Chapter 3 Our Platform
3.4 Resource Management and Scheduling
When the issues of real design are discussed, the problem of limited resource must be paid attention to. Thus, a resource scheduler must exist. In this case study, we must concern memory scheduling and FFT scheduling. When modeling a system without infinite resource, we get the more realistic result from simulation after constructing the mechanism.
First of all, we establish a model of resource scheduler to handle resource request in the system model. In the model of resource scheduler, we use mutexes to decide which process gets the resource. A mutex represents a resource available in our scheduler model. When a process requests a resource, the scheduler decides that the process gets resource or not. If there is any resource, the process gets resource;
otherwise, the process gets no resource. While the process completes its work about the resource, it usually releases the resource. However, if we would like to transfer the resource and some things sticking the resource to another process, we transfer the resource to the budgeted process. For example, a process may want to transfer the memory and the data in the memory to another process. The transformation is budgeted when designing the system. We will give an example below.
In Figure 15, a mutex represent a resource and a man in the figure represents a process. We will use figures of this style to illustrate our mechanism of memory scheduling.
Figure 15 Motions of resource scheduler I
As shown in Figure 16, when a process requests a memory, the scheduler checks whether there is memory available or not.

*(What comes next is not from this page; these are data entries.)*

/-! ### usbRecord -/

@[simp] theorem State.usbRecord_regs (request result completed : Nat) : (s.usbRecord request result completed).regs = s.regs := rfl
@[simp] theorem State.usbRecord_active (request result completed : Nat) : (s.usbRecord request result completed).active = s.active := rfl
@[simp] theorem State.usbRecord_nv (request result completed : Nat) : (s.usbRecord request result completed).nv = s.nv := rfl
@[simp] theorem State.usbRecord_pairs (request result completed : Nat) : (s.usbRecord request result completed).pairs = s.pairs := rfl
@[simp] theorem State.usbRecord_pat (request result completed : Nat) : (s.usbRecord request result completed).pat = s.pat := rfl
@[simp] theorem State.usbRecord_commit (request result completed : Nat) : (s.usbRecord request result completed).commit = s.commit := rfl
@[simp] theorem State.usbRecord_ledger (request result completed : Nat) : (s.usbRecord request result completed).ledger = s.ledger := rfl
@[simp] theorem State.usbRecord_routes (request result completed : Nat) : (s.usbRecord request result completed).routes = s.routes := rfl
@[simp] theorem State.usbRecord_store (request result completed : Nat) : (s.usbRecord request result completed).store = s.store := rfl
@[simp] theorem State.usbRecord_porter (request result completed : Nat) : (s.usbRecord request result completed).porter = s.porter := rfl
@[simp] theorem State.usbRecord_sources (request result completed : Nat) : (s.usbRecord request result completed).sources = s.sources := rfl
@[simp] theorem State.usbRecord_skeins (request result completed : Nat) : (s.usbRecord request result completed).skeins = s.skeins := rfl
@[simp] theorem State.usbRecord_needles (request result completed : Nat) : (s.usbRecord request result completed).needles = s.needles := rfl
@[simp] theorem State.usbRecord_heads (request result completed : Nat) : (s.usbRecord request result completed).heads = s.heads := rfl
@[simp] theorem State.usbRecord_dp (request result completed : Nat) : (s.usbRecord request result completed).dp = s.dp := rfl
@[simp] theorem State.usbRecord_raster (request result completed : Nat) : (s.usbRecord request result completed).raster = s.raster := rfl
@[simp] theorem State.usbRecord_block (request result completed : Nat) : (s.usbRecord request result completed).block = s.block := rfl
@[simp] theorem State.usbRecord_time (request result completed : Nat) : (s.usbRecord request result completed).time = s.time := rfl
@[simp] theorem State.usbRecord_net (request result completed : Nat) : (s.usbRecord request result completed).net = s.net := rfl
@[simp] theorem State.usbRecord_usb (request result completed : Nat) : (s.usbRecord request result completed).usb = { s.usb with request := request, result := result, completed := completed } := rfl
@[simp] theorem State.usbRecord_caravan (request result completed : Nat) : (s.usbRecord request result completed).caravan = s.caravan := rfl
@[simp] theorem State.usbRecord_chassis (request result completed : Nat) : (s.usbRecord request result completed).chassis = s.chassis := rfl
@[simp] theorem State.usbRecord_power (request result completed : Nat) : (s.usbRecord request result completed).power = s.power := rfl
@[simp] theorem State.usbRecord_boot (request result completed : Nat) : (s.usbRecord request result completed).boot = s.boot := rfl
@[simp] theorem State.usbRecord_wire (request result completed : Nat) : (s.usbRecord request result completed).wire = s.wire := rfl
@[simp] theorem State.usbRecord_freeCount (request result completed : Nat) : (s.usbRecord request result completed).freeCount = s.freeCount := rfl
@[simp] theorem State.usbRecord_pending (request result completed : Nat) : (s.usbRecord request result completed).pending = s.pending := rfl

/-! ### setFence -/

@[simp] theorem State.setFence_regs (f v : Nat) : (s.setFence f v).regs = s.regs := rfl
@[simp] theorem State.setFence_active (f v : Nat) : (s.setFence f v).active = s.active := rfl
@[simp] theorem State.setFence_nv (f v : Nat) : (s.setFence f v).nv = s.nv := rfl
@[simp] theorem State.setFence_pairs (f v : Nat) : (s.setFence f v).pairs = s.pairs := rfl
@[simp] theorem State.setFence_pat (f v : Nat) : (s.setFence f v).pat = s.pat := rfl
@[simp] theorem State.setFence_commit (f v : Nat) : (s.setFence f v).commit = s.commit := rfl
@[simp] theorem State.setFence_ledger (f v : Nat) : (s.setFence f v).ledger = s.ledger := rfl
@[simp] theorem State.setFence_routes (f v : Nat) : (s.setFence f v).routes = { s.routes with fences := mapSet 0 s.routes.fences f (BitVec.ofNat 16 v) } := rfl
@[simp] theorem State.setFence_store (f v : Nat) : (s.setFence f v).store = s.store := rfl
@[simp] theorem State.setFence_porter (f v : Nat) : (s.setFence f v).porter = s.porter := rfl
@[simp] theorem State.setFence_sources (f v : Nat) : (s.setFence f v).sources = s.sources := rfl
@[simp] theorem State.setFence_skeins (f v : Nat) : (s.setFence f v).skeins = s.skeins := rfl
@[simp] theorem State.setFence_needles (f v : Nat) : (s.setFence f v).needles = s.needles := rfl
@[simp] theorem State.setFence_heads (f v : Nat) : (s.setFence f v).heads = s.heads := rfl
@[simp] theorem State.setFence_dp (f v : Nat) : (s.setFence f v).dp = s.dp := rfl
@[simp] theorem State.setFence_raster (f v : Nat) : (s.setFence f v).raster = s.raster := rfl
@[simp] theorem State.setFence_block (f v : Nat) : (s.setFence f v).block = s.block := rfl
@[simp] theorem State.setFence_time (f v : Nat) : (s.setFence f v).time = s.time := rfl
@[simp] theorem State.setFence_net (f v : Nat) : (s.setFence f v).net = s.net := rfl
@[simp] theorem State.setFence_usb (f v : Nat) : (s.setFence f v).usb = s.usb := rfl
@[simp] theorem State.setFence_caravan (f v : Nat) : (s.setFence f v).caravan = s.caravan := rfl
@[simp] theorem State.setFence_chassis (f v : Nat) : (s.setFence f v).chassis = s.chassis := rfl
@[simp] theorem State.setFence_power (f v : Nat) : (s.setFence f v).power = s.power := rfl
@[simp] theorem State.setFence_boot (f v : Nat) : (s.setFence f v).boot = s.boot := rfl
@[simp] theorem State.setFence_wire (f v : Nat) : (s.setFence f v).wire = s.wire := rfl
@[simp] theorem State.setFence_freeCount (f v : Nat) : (s.setFence f v).freeCount = s.freeCount := rfl
@[simp] theorem State.setFence_pending (f v : Nat) : (s.setFence f v).pending = s.pending := rfl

If there is memory available, the scheduler gives the process a grant to use a memory.
Figure 16 Motions of resource scheduler II
After the process which gets resource in last step completes its work about the resource, it transfers the resource to the budgeted process. This movement transfers
not only the memory but also the data in the memory. Figure 17 depicts it.
Figure 17 Motions of resource scheduler III
As shown in Figure 18, the process with a grant requests another and the scheduler gives a grant to it. Whether a process owns any memory or not, it can always request memory. The scheduler gives it a grant when there is a memory available.
As shown in Figure 19, the scheduler can handle the requests of two processes at the same time. Besides, if any process requests a memory now, the scheduler does not reply until there is a memory released. While the process gets no response, it stops its work.
Figure 19 Motions of resource scheduler V
The example in Figure 20 depicts the model of scheduler. The other resources scheduling can completely imitate this form. In the figure, the F1 block and the F2 block are general processes and the FFT1 block and the FFT2 block represent the processes with FFT functions. We assume there is only a FFT block in hardware in the example. First, FFT1 request the FFT block in hardware and get grant. Second, FFT2 request the FFT block in hardware, gets no grant, and wait that until there is a FFT block in hardware available in the system. Third, the FFT1 complete its work about FFT function and release the FFT block in hardware and FFT2 gets the grant and starts their work.
Figure 20 The model of resource scheduling
SC_MODULE(sched)
Figure 21 The pseudo-code of resource scheduler
Figure 21 shows the code pattern of a scheduler written in SystemC. The SC_MODULE in Figure 21 has three sub-functions Request, Release, and Proc. The
object constructor of SystemC describes that Proc is put in an independent thread.
Then, the Proc finds next job to execute, signal grant event and wait release event.
When a process wants to request a resource, it calls the request function. The request function pushes a job to queue and wait for grant event. Then, when it completes its work about the resource, it calls the release function.
Therefore, we use the mechanism above-mentioned to model our scheduler.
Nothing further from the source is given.